*Try it*
Go through the listing below and show each line that has the word "isSet".

*Supplied records*
• • • • •
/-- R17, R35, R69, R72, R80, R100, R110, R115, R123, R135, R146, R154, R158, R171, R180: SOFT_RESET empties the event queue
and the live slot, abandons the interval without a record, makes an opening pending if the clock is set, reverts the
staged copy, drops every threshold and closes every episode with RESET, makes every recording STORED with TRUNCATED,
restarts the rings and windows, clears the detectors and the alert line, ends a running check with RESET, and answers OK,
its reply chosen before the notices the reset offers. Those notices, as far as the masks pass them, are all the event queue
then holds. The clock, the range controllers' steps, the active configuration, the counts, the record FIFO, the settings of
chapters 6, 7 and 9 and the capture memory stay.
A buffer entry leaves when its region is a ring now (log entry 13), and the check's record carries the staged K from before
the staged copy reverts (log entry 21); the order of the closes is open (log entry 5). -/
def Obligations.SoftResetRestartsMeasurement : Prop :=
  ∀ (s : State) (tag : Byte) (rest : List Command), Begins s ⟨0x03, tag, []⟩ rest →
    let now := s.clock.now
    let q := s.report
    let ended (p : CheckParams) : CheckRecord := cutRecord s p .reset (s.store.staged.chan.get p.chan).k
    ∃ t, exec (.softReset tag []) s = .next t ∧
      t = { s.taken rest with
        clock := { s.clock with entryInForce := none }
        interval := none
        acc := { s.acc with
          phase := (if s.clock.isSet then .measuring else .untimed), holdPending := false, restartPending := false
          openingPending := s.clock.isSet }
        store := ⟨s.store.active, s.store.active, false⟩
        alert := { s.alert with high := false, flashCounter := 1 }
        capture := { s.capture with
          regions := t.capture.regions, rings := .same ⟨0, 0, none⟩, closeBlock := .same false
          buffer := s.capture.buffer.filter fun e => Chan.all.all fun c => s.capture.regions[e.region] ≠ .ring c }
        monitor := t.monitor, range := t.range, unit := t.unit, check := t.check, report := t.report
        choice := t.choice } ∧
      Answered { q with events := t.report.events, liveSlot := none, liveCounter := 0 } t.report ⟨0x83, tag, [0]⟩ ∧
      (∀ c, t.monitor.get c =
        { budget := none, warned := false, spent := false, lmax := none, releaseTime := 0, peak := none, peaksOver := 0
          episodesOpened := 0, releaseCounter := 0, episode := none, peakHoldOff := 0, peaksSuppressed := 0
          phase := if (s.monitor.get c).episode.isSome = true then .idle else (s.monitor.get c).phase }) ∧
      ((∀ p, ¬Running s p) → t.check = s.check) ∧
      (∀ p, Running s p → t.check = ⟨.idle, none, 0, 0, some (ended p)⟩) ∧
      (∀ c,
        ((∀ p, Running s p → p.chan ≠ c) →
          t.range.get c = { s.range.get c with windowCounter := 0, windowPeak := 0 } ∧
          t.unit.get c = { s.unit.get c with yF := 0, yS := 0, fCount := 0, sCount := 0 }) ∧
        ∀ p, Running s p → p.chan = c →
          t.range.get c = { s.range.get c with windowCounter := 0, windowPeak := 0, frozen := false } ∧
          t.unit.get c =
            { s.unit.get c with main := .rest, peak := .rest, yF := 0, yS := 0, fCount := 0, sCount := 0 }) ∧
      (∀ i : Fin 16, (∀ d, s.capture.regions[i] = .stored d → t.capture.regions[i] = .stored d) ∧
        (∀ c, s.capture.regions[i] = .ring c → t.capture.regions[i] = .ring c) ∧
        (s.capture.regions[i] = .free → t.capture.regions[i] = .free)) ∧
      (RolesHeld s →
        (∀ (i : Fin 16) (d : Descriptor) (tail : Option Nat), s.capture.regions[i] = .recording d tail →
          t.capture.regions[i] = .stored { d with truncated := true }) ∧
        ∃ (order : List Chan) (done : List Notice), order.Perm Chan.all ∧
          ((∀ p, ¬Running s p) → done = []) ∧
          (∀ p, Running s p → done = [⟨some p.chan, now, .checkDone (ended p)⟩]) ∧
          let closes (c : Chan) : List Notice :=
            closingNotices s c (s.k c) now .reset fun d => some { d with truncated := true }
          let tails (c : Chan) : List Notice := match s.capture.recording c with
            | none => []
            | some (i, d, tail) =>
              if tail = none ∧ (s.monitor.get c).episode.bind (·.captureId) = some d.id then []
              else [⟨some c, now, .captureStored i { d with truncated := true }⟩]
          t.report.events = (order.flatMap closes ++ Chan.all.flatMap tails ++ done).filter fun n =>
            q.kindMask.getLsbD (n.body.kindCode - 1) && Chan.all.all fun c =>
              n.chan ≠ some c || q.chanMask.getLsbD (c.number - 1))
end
• • • • •
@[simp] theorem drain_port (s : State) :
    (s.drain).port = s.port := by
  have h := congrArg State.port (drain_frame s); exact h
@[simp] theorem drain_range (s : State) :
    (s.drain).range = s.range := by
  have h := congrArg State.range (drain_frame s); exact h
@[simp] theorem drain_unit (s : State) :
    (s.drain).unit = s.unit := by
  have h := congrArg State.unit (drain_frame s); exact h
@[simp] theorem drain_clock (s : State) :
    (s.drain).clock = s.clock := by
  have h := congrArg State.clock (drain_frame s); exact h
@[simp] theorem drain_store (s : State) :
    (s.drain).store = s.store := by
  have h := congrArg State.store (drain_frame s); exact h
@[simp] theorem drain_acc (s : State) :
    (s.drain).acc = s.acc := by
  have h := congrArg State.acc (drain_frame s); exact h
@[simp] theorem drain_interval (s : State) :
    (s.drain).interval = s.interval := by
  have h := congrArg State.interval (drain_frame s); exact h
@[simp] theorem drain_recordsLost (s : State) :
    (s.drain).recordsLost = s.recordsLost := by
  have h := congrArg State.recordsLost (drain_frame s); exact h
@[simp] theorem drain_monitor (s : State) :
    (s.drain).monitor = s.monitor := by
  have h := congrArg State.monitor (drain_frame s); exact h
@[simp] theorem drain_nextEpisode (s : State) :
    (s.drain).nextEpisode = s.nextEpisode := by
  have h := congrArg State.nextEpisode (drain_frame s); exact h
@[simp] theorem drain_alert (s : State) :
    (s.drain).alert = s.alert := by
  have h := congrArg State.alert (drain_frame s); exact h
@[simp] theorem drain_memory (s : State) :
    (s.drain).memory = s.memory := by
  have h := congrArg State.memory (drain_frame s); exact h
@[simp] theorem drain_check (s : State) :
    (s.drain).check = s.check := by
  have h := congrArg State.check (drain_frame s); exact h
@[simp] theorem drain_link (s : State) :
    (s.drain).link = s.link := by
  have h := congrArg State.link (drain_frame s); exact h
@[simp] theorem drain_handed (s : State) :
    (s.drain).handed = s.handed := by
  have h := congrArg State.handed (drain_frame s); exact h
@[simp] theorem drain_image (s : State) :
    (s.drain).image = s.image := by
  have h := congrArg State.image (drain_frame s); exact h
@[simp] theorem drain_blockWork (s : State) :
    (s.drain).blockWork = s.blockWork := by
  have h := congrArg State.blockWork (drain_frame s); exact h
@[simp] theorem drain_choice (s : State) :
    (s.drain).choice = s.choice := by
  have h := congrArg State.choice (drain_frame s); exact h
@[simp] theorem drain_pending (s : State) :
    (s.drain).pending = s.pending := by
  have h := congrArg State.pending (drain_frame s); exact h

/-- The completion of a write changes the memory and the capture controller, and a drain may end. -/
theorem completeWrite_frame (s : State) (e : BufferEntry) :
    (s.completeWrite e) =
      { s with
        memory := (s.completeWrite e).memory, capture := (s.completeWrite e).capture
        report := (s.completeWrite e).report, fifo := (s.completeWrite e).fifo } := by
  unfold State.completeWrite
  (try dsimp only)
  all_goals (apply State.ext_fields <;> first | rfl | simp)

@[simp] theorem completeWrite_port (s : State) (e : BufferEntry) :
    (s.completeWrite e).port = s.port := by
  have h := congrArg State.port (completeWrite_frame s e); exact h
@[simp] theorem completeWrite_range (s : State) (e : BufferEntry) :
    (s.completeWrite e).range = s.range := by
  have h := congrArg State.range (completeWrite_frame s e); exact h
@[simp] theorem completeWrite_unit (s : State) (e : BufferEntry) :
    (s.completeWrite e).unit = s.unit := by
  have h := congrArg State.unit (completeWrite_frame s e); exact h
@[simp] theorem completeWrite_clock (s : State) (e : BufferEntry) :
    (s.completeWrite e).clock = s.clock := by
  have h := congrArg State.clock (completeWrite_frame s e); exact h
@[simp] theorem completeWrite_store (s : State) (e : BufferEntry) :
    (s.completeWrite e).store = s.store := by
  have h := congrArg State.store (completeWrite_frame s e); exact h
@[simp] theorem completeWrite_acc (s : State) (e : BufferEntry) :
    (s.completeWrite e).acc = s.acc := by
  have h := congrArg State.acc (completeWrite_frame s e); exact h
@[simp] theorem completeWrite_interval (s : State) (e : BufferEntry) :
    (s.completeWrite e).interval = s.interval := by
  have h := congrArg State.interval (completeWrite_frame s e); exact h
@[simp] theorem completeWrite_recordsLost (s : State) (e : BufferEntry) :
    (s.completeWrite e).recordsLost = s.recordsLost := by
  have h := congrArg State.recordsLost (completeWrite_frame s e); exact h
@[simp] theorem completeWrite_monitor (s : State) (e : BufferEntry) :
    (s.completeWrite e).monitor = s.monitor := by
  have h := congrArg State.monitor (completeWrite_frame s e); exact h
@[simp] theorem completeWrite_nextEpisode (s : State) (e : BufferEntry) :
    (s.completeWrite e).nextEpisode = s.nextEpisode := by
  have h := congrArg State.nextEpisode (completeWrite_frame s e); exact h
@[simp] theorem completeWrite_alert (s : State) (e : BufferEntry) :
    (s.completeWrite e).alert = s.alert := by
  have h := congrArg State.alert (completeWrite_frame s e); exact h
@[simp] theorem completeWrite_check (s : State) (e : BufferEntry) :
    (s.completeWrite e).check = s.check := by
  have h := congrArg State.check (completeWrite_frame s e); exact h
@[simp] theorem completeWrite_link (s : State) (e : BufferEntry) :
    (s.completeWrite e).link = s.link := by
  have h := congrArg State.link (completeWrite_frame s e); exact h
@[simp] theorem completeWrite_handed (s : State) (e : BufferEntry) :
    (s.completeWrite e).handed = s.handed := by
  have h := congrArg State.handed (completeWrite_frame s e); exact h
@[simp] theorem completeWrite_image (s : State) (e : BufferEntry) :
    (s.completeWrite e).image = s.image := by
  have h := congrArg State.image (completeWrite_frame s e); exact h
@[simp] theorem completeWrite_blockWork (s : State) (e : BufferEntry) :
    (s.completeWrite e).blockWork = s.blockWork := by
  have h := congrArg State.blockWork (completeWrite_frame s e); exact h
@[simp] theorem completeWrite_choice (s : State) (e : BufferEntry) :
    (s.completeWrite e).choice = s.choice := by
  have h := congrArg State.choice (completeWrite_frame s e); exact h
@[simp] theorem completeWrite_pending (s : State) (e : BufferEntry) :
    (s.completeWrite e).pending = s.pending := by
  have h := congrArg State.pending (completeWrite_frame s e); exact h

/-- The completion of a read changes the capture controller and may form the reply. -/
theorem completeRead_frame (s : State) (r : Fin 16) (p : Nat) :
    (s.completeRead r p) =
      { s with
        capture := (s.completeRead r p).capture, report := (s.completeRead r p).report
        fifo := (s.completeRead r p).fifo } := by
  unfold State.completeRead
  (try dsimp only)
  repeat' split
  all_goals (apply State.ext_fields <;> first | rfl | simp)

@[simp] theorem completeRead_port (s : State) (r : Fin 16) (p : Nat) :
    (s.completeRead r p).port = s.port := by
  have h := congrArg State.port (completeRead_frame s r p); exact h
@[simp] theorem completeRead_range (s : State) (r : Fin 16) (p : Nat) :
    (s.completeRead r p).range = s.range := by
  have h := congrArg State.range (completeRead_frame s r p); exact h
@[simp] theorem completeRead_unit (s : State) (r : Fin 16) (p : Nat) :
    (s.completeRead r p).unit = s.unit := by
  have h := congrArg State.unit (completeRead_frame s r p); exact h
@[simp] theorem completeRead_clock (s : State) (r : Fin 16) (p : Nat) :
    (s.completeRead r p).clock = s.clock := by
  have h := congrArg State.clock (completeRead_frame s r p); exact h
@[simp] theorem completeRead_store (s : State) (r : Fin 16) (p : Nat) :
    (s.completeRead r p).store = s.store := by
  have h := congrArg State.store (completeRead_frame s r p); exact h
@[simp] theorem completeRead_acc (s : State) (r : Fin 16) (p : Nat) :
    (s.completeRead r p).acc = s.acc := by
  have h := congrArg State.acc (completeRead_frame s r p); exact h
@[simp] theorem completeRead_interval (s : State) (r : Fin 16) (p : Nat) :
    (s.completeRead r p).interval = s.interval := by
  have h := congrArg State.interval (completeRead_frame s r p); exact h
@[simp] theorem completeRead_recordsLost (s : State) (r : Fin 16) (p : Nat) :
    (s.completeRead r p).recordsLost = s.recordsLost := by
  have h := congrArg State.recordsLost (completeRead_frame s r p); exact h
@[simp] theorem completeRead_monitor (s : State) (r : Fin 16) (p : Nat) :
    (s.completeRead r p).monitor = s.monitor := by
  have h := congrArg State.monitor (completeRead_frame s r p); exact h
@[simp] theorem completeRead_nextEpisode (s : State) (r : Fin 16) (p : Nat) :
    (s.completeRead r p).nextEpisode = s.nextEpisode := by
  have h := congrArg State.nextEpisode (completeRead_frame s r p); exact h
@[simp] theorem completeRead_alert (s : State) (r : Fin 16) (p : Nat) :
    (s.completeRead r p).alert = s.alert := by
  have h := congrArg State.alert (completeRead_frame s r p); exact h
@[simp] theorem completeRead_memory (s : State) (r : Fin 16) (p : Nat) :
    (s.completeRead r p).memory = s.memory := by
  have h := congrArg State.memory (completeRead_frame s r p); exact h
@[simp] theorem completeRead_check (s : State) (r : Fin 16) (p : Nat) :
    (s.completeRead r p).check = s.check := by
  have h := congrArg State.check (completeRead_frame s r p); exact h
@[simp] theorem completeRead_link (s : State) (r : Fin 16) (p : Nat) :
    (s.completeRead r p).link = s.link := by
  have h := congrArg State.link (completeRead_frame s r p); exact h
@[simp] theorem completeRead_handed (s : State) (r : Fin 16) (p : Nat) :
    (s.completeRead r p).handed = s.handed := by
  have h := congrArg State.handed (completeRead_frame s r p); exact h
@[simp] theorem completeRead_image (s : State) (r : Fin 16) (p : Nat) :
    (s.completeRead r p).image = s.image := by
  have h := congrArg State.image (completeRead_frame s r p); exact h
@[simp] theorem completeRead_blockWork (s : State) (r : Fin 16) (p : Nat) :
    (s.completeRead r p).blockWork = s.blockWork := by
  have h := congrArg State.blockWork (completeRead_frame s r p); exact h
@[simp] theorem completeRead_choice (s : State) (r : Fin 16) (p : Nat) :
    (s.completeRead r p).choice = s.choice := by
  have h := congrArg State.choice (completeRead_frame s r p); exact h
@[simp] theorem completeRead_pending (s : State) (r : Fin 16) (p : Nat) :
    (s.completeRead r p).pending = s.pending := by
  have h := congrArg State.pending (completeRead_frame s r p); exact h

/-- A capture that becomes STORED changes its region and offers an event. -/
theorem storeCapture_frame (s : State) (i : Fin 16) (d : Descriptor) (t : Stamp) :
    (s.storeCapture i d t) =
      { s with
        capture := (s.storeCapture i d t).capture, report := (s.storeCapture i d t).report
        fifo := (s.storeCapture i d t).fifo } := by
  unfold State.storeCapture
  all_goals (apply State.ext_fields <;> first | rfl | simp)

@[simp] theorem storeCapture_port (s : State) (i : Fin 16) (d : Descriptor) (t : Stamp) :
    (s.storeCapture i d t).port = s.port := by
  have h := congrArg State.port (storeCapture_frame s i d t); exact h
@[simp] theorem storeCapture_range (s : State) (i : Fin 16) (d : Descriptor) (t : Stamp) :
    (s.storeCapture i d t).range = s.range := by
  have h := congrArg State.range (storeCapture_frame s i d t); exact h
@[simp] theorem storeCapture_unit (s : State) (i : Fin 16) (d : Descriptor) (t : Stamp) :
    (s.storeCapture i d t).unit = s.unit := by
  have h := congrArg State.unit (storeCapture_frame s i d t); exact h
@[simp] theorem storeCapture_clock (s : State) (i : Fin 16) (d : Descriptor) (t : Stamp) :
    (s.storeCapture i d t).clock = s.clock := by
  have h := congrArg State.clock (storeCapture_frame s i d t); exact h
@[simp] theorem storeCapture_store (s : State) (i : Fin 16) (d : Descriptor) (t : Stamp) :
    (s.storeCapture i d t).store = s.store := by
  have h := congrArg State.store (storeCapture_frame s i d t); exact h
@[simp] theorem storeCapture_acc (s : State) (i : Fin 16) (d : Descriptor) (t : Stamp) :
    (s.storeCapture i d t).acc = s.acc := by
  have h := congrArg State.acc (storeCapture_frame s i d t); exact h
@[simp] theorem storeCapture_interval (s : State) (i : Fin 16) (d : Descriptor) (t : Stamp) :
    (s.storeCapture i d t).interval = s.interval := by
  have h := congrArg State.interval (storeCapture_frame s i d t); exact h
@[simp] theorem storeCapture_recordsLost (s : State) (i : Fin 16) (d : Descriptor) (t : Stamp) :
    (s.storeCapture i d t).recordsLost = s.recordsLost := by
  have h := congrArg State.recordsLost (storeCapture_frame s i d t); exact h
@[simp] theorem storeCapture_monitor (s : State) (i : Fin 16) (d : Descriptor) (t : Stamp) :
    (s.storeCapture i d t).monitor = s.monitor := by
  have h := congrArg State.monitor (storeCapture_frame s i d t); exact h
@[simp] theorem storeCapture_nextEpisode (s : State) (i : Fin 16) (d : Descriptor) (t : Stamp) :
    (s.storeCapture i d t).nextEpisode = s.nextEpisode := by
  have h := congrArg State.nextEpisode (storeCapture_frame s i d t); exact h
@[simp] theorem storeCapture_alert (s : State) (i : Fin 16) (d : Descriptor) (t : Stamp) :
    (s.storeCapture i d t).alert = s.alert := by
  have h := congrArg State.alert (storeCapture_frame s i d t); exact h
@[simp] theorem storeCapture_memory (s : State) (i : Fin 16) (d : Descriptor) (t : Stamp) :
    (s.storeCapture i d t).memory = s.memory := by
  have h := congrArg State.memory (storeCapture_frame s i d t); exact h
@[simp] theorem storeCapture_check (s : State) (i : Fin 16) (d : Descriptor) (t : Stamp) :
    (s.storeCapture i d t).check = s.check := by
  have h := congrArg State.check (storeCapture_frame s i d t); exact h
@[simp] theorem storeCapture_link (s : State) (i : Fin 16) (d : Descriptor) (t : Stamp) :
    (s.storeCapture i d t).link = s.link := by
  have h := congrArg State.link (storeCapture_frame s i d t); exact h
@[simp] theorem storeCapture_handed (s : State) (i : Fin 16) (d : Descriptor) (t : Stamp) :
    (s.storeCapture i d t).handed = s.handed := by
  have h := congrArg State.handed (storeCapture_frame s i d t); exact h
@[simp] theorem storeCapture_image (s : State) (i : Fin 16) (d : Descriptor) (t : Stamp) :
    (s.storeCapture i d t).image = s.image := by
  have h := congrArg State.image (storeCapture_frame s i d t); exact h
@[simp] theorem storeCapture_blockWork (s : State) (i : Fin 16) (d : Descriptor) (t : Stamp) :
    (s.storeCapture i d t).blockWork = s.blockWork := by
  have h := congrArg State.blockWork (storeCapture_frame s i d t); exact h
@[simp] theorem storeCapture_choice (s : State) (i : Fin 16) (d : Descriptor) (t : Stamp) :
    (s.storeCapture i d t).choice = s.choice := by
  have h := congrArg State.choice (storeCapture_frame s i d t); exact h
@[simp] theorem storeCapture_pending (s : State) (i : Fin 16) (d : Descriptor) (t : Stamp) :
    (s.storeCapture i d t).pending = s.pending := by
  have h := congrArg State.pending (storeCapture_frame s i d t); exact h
• • • • •
*Answer to this exercise*
          phase := (if s.clock.isSet then .measuring else .untimed), holdPending := false, restartPending := false
          openingPending := s.clock.isSet }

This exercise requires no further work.